Editor: | Apr 20,2024


Basalt fiber-reinforced composites can be applied in marine engineering. However, the property of composite materials tends to reduce when exposed to complex oceanic environments such as high temperature and humidity. Currently, studies mainly have focused on the degradation of basalt fiber-reinforced composites in seawater. Although the matrix in the composite can somehow protect the basalt fiber (BF), chloride ions and water molecules in seawater can still diffuse to the fiber surface and subsequently corrode the fiber, ultimately leading to the failure of the composite. There is no universal understanding of the effect of structure changes of BF surface on tensile strength after seawater corrosion.

Recently, Peng-Cheng Ma’s group in the Xinjiang Technical Institute of Physics and Chemistry, and Molong Duan’s group from the Hong Kong University of Science and Technology, studied the mechanical and morphological variations of BF in seawater. The effects of corrosion temperature and time on the tensile strength of commercial BF were investigated. The results showed that the mechanical properties of BF first increased and then decreased. With the aggravation of seawater corrosion, surface morphologies of BF varied from a smooth surface, then rougher surface, and finally to the particles and plate-like particles, such as Mg(OH)2, NaCa2Al4(CO3)4(OH)8Cl. Based on the above results, the corrosion mechanism of BF in seawater was proposed (Fig. 1). The Na+ in the fiber could be replaced by K+ in seawater, and the compressive stress generated by the invasion ions was able to enhance the strength of fiber. As the Si-O-Si structure in fiber was attacked by OH- in seawater, some metal ions (Such as Mg2+) leached, forming a corrosive layer made of insoluble hydroxide on the fiber surface. The overall BF corrosion in seawater could be described as a dynamic process with competitive reactions, along with variations in the strength of fiber due to the ion exchange, ion leaching, and insoluble precipitation on the fiber surface.

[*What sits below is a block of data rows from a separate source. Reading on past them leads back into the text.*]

-- ==== Sys2Proof/Machine/Records.lean ====
section
/-!
DEFINITION. Tags, records, journal entries, taints, yields and interrupts: what the device writes of what
happened (00 R13; 01 R41-R47; 09 R284-R306; 13 R395-R409).
-/
namespace Sys2Proof.Machine

/-! The tag word (00 R13). -/

/-- A tag word from its fields. -/
def mkTag (time sub part shot frame kind : Nat) (taint settle ovf late : Bool) (attempt : Nat) : BitVec 64 :=
  BitVec.ofNat 64
    ((time % 2 ^ 24) <<< 40 ||| (sub % 32) <<< 35 ||| (part % 8) <<< 32 ||| (shot % 4096) <<< 20 |||
      (frame % 1024) <<< 10 ||| (kind % 4) <<< 8 ||| bn taint <<< 7 ||| bn settle <<< 6 |||
      bn ovf <<< 5 ||| bn late <<< 4 ||| attempt % 16)

def tagTime (t : BitVec 64) : Nat := bits t.toNat 63 40
def tagBit (t : BitVec 64) (i : Nat) : Bool := bitOf t.toNat i
/-- The tag with bit `i` set when `b` holds. -/
def tagOr (t : BitVec 64) (i : Nat) (b : Bool) : BitVec 64 := if b then t ||| BitVec.ofNat 64 (2 ^ i) else t

/-- The full DTIME of a 24-bit TIME, nearest to a DTIME known (00 R15). DESIGN CHOICE (log 125): of the two values that
lie exactly 2^23 ticks away, the earlier. -/
def fullTime (known time : Nat) : Nat :=
  let base := known - known % 2 ^ 24 + time % 2 ^ 24
  if known + 2 ^ 23 ≤ base ∧ 2 ^ 24 ≤ base then base - 2 ^ 24
  else if base + 2 ^ 23 ≤ known then base + 2 ^ 24
  else base

/-! Records of 32 bytes. -/

/-- Four bytes as one word. -/
def b4 (b0 b1 b2 b3 : Nat) : Nat := b0 % 256 + 256 * (b1 % 256) + 65536 * (b2 % 256) + 16777216 * (b3 % 256)

def mkRec (w0 w1 : Nat) (tag : BitVec 64) (w4 w5 w6 w7 : Nat) : Rec :=
  { w0 := BitVec.ofNat 32 w0, w1 := BitVec.ofNat 32 w1, w2 := BitVec.ofNat 32 tag.toNat,
    w3 := BitVec.ofNat 32 (tag.toNat / 2 ^ 32), w4 := BitVec.ofNat 32 w4, w5 := BitVec.ofNat 32 w5,
    w6 := BitVec.ofNat 32 w6, w7 := BitVec.ofNat 32 w7 }

def lo32 (n : Nat) : Nat := n % 2 ^ 32
def hi32 (n : Nat) : Nat := n / 2 ^ 32

/-- TYPE of a record. -/
def Rec.typ (r : Rec) : Nat := bits r.w0.toNat 7 0
/-- Whether a record stays in the journal until it is released: result, user and jump records (13 R398). -/
def Rec.journalled (r : Rec) : Bool := r.typ == 1 || r.typ == 2 || r.typ == 6
/-- The tag of a record or entry. -/
def Rec.tag (r : Rec) : BitVec 64 := BitVec.ofNat 64 (r.w2.toNat + 2 ^ 32 * r.w3.toNat)
def Rec.withTag (r : Rec) (t : BitVec 64) : Rec :=
  { r with w2 := BitVec.ofNat 32 t.toNat, w3 := BitVec.ofNat 32 (t.toNat / 2 ^ 32) }

/-- An error record (09 R304). -/
def errorRec (cls cause count job : Nat) (tag : BitVec 64) (dtime resource detail : Nat) : Rec :=
  mkRec (b4 5 cls cause count) job tag (lo32 dtime) (hi32 dtime) resource detail

/-- A yield record (01 R44). -/
def yieldRec (kept yielded reason job : Nat) (tag : BitVec 64) (dtime amount other count : Nat) : Rec :=
  mkRec (b4 4 kept yielded reason) job tag (lo32 dtime) (hi32 dtime) amount (b4 other count 0 0)

/-- A result record (13 R402). -/
def resultRec (slot shot job : Nat) (v : Result) : Rec :=
  mkRec (b4 1 v.state.toNat slot (slot / 256)) shot v.tag v.i.toNat v.q.toNat job 0

/-- A resource code (09 R304). -/
def resource (kind index : Nat) : Nat := (kind <<< 24) ||| index % 2 ^ 24

/-! Interrupts (13 R408). -/

/-- Moderation interval in ticks of vector `v` of function `f`. -/
def State.irqMod (s : State) (f v : Nat) : Nat :=
  if f = 8 then (if v = 0 then 16 * s.fld HOST_EVCTL 31 16 else 0)
  else if v = 0 ∨ v = 2 then 16 * bits (s.vregN f VF_RINGCTL) 31 16 else 0

/-- Vector `v` of function `f` is sent. -/
def State.irqSend (s : State) (f v : Nat) : State :=
  let k := 4 * f + v
  { s with irq :=
    { fired := put (fun _ => 0) s.irq.fired k (look (fun _ => 0) s.irq.fired k + 1)
      pendAt := put (fun _ => none) s.irq.pendAt k none
      lastAt := put (fun _ => none) s.irq.lastAt k (some s.now) } }

/-- An event of vector `v` of function `f`: the vector fires, or waits for its moderation or for the link. -/
def State.irqEvent (s : State) (f v : Nat) : State :=
  let k := 4 * f + v
  let m := s.irqMod f v
  let ready := match look (fun _ => none) s.irq.lastAt k with
    | none => true
    | some t => decide (t + m ≤ s.now)
  if s.hostUp f && ready then s.irqSend f v
  else if (look (fun _ => none) s.irq.pendAt k).isSome then s
  else { s with irq := { s.irq with pendAt := put (fun _ => none) s.irq.pendAt k (some s.now) } }

/-! Record queues (13 R395-R398, R409). -/

/-- Records that the result ring of `p` has room for now. -/
def State.ringFree (s : State) (p : Nat) : Nat :=
  let q := s.part p
  if q.enabled && !q.rbusy && s.hostUp p then
    (2 ^ (bits (s.vregN p VF_RSIZE) 4 0 + 12) - (q.written - q.consumed)) / 32
  else 0

/-- Records of the on-chip queue: those that neither the ring nor the journal can hold. -/
def State.queued (s : State) (p : Nat) : Nat :=
  let all := (s.part p).waitq ++ (s.part p).relq
  min (all.filter fun r => !r.journalled).length (all.length - s.ringFree p)

/-- A record waits for the ring, behind the records of delivered shots not yet released (13 R406). -/
def State.pushRec (s : State) (p : Nat) (r : Rec) : State :=
  s.updPart p fun q =>
    if q.relq.isEmpty || r.typ == 5 then { q with waitq := q.waitq ++ [r] } else { q with relq := q.relq ++ [r] }

def State.loseRec (s : State) (p : Nat) : State := s.updPart p fun q => { q with rlost := satAdd q.rlost 1 }

/-- A record for partition `p`'s result ring (13 R398). -/
def State.queueRec (s : State) (p : Nat) (r : Rec) : State :=
  if r.journalled then
    if (s.part p).waitq.length + (s.part p).relq.length < s.ringFree p then s.pushRec p r else s.loseRec p
  else if r.typ == 7 || s.queued p < 192 then s.pushRec p r
  else s.loseRec p

/-- Records that the PF0 event ring has room for now. -/
def State.evFree (s : State) : Nat :=
  if s.bit HOST_EVCTL 0 && s.hostUp 8 then
    (2 ^ (s.fld HOST_EVCTL 4 1 + 12) - (s.ev.written - s.ev.consumed)) / 32
  else 0

/-- A record for the PF0 event ring (13 R409). -/
def State.queueEv (s : State) (r : Rec) : State :=
  if s.ev.waitq.length - s.evFree < 256 then { s with ev := { s.ev with waitq := s.ev.waitq ++ [r] } }
  else s.inc HOST_EVLOST

/-- The job number that records carry. -/
def State.jobNum (s : State) (p : Nat) : Nat :=
  match (s.part p).job with
  | some j => j.num
  | none => 0

def State.updJob (s : State) (p : Nat) (f : Job → Job) : State :=
  s.updPart p fun q => { q with job := q.job.map f }

def State.updAtt (s : State) (p : Nat) (f : Attempt → Attempt) : State :=
  s.updPart p fun q => { q with attempt := f q.attempt }

/-! Coalescing (09 R289): at most one record per key per 640,000 ticks. -/

/-- `r` with COUNT `n`; error records hold it at byte 3, yield records at byte 29. -/
def Rec.withCount (r : Rec) (n : Nat) : Rec :=
  if r.typ == 4 then { r with w7 := BitVec.ofNat 32 (setBits r.w7.toNat 15 8 (min n 255)) }
  else { r with w0 := BitVec.ofNat 32 (setBits r.w0.toNat 31 24 (min n 255)) }

/-- Whether DETAIL of an error record is what its resource gives: a DRAM page or an object page (09 R304, log 139). -/
def pageDetail (res : Nat) : Bool := res >>> 24 == 8 || res >>> 24 == 0x0C

/-- The sum of the count field of two coalesced records: AMOUNT of a yield, DETAIL of a STREAM record that counts. -/
def Rec.sumCount (first r : Rec) : Rec :=
  if r.typ == 4 then { first with w6 := BitVec.ofNat 32 (satAdd first.w6.toNat r.w6.toNat) }
  else if bits r.w0.toNat 15 8 == 6 && !pageDetail first.w6.toNat then
      { first with w7 := BitVec.ofNat 32 (satAdd first.w7.toNat r.w7.toNat) }
  else first

/-- The list of periods after an occurrence `r` of `key` at tick `t`, and whether `r` is written at once. -/
def coalesce (l : List (Nat × Nat × Rec × Nat)) (key t : Nat) (r : Rec) :
    List (Nat × Nat × Rec × Nat) × Bool :=
  if l.any (·.1 == key) then
    (l.map fun e =>
      if e.1 = key then
        (e.1, e.2.1, if e.2.2.2 = 0 then r else e.2.2.1.sumCount r, e.2.2.2 + 1)
      else e, false)
  else (l ++ [(key, t, r, 0)], true)

/-- The periods after the end of `key`'s period at tick `t`, and the record that it collected. -/
def coalesceEnd (l : List (Nat × Nat × Rec × Nat)) (key t : Nat) :
    List (Nat × Nat × Rec × Nat) × Option Rec :=
  match l.find? (·.1 == key) with
  | none => (l, none)
  | some e =>
    if t < e.2.1 + 640000 then (l, none)
    else if e.2.2.2 = 0 then (l.filter (·.1 != key), none)
    else (l.map (fun x => if x.1 = key then (key, t, e.2.2.1, 0) else x), some (e.2.2.1.withCount e.2.2.2))

/-- An occurrence that partition `p` reports under R289. -/
def State.coalesced (s : State) (p key : Nat) (r : Rec) : State :=
  let c := coalesce (s.part p).quiet key s.now r
  let s := s.updPart p fun q => { q with quiet := c.1 }
  if c.2 then s.queueRec p r else s

/-- An occurrence that PF0 reports under R289. -/
def State.coalescedEv (s : State) (key : Nat) (r : Rec) : State :=
  let c := coalesce s.ev.quiet key s.now r
  let s := { s with ev := { s.ev with quiet := c.1 } }
  if c.2 then s.queueEv r else s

Therefore, nanocomposite sizing was coated on the BF surface to improve the mechanical and seawater corrosion-resistant properties. The as-synthesized polysilsesquioxane nanosheets were added into the sizing, and the strength of BF was significantly enhanced, since nanosheets not only filled the voids in the coating layer but also transferred the loaded stress to the fiber. The results indicated that the ion permeation was largely restrained for BF with nanocomposite sizing since the ions were forced to travel through tortuous and longer paths owing to the existence of nanosheets, which significantly kept the fiber from environmental attacks (Fig. 2). Therefore, the Si-based nanosheets could work as an effective sacrificial layer to prevent fiber from being attacked by the OH- ions in seawater.

The research work was supported by the project of Tianshan Talents Program in Xinjiang and Talents Program of Chinese Academy of Sciences. The research results were published in Construction and Building Materials.

Fig. 1 Schematic illustration showing the corrosion mechanism of BF in seawater


Fig. 2 Schematic showing the corrosion behaviors of BF coated with different sizing


Li M, Li H, Achagri G, Liang C G, Duan M L, Xing D, Ma P C. Mechanical and morphological variations of basalt fiber in seawater and a strategy to improve its performance with nanocomposite sizing. Construction and Building Materials, 2024, 420: 135582.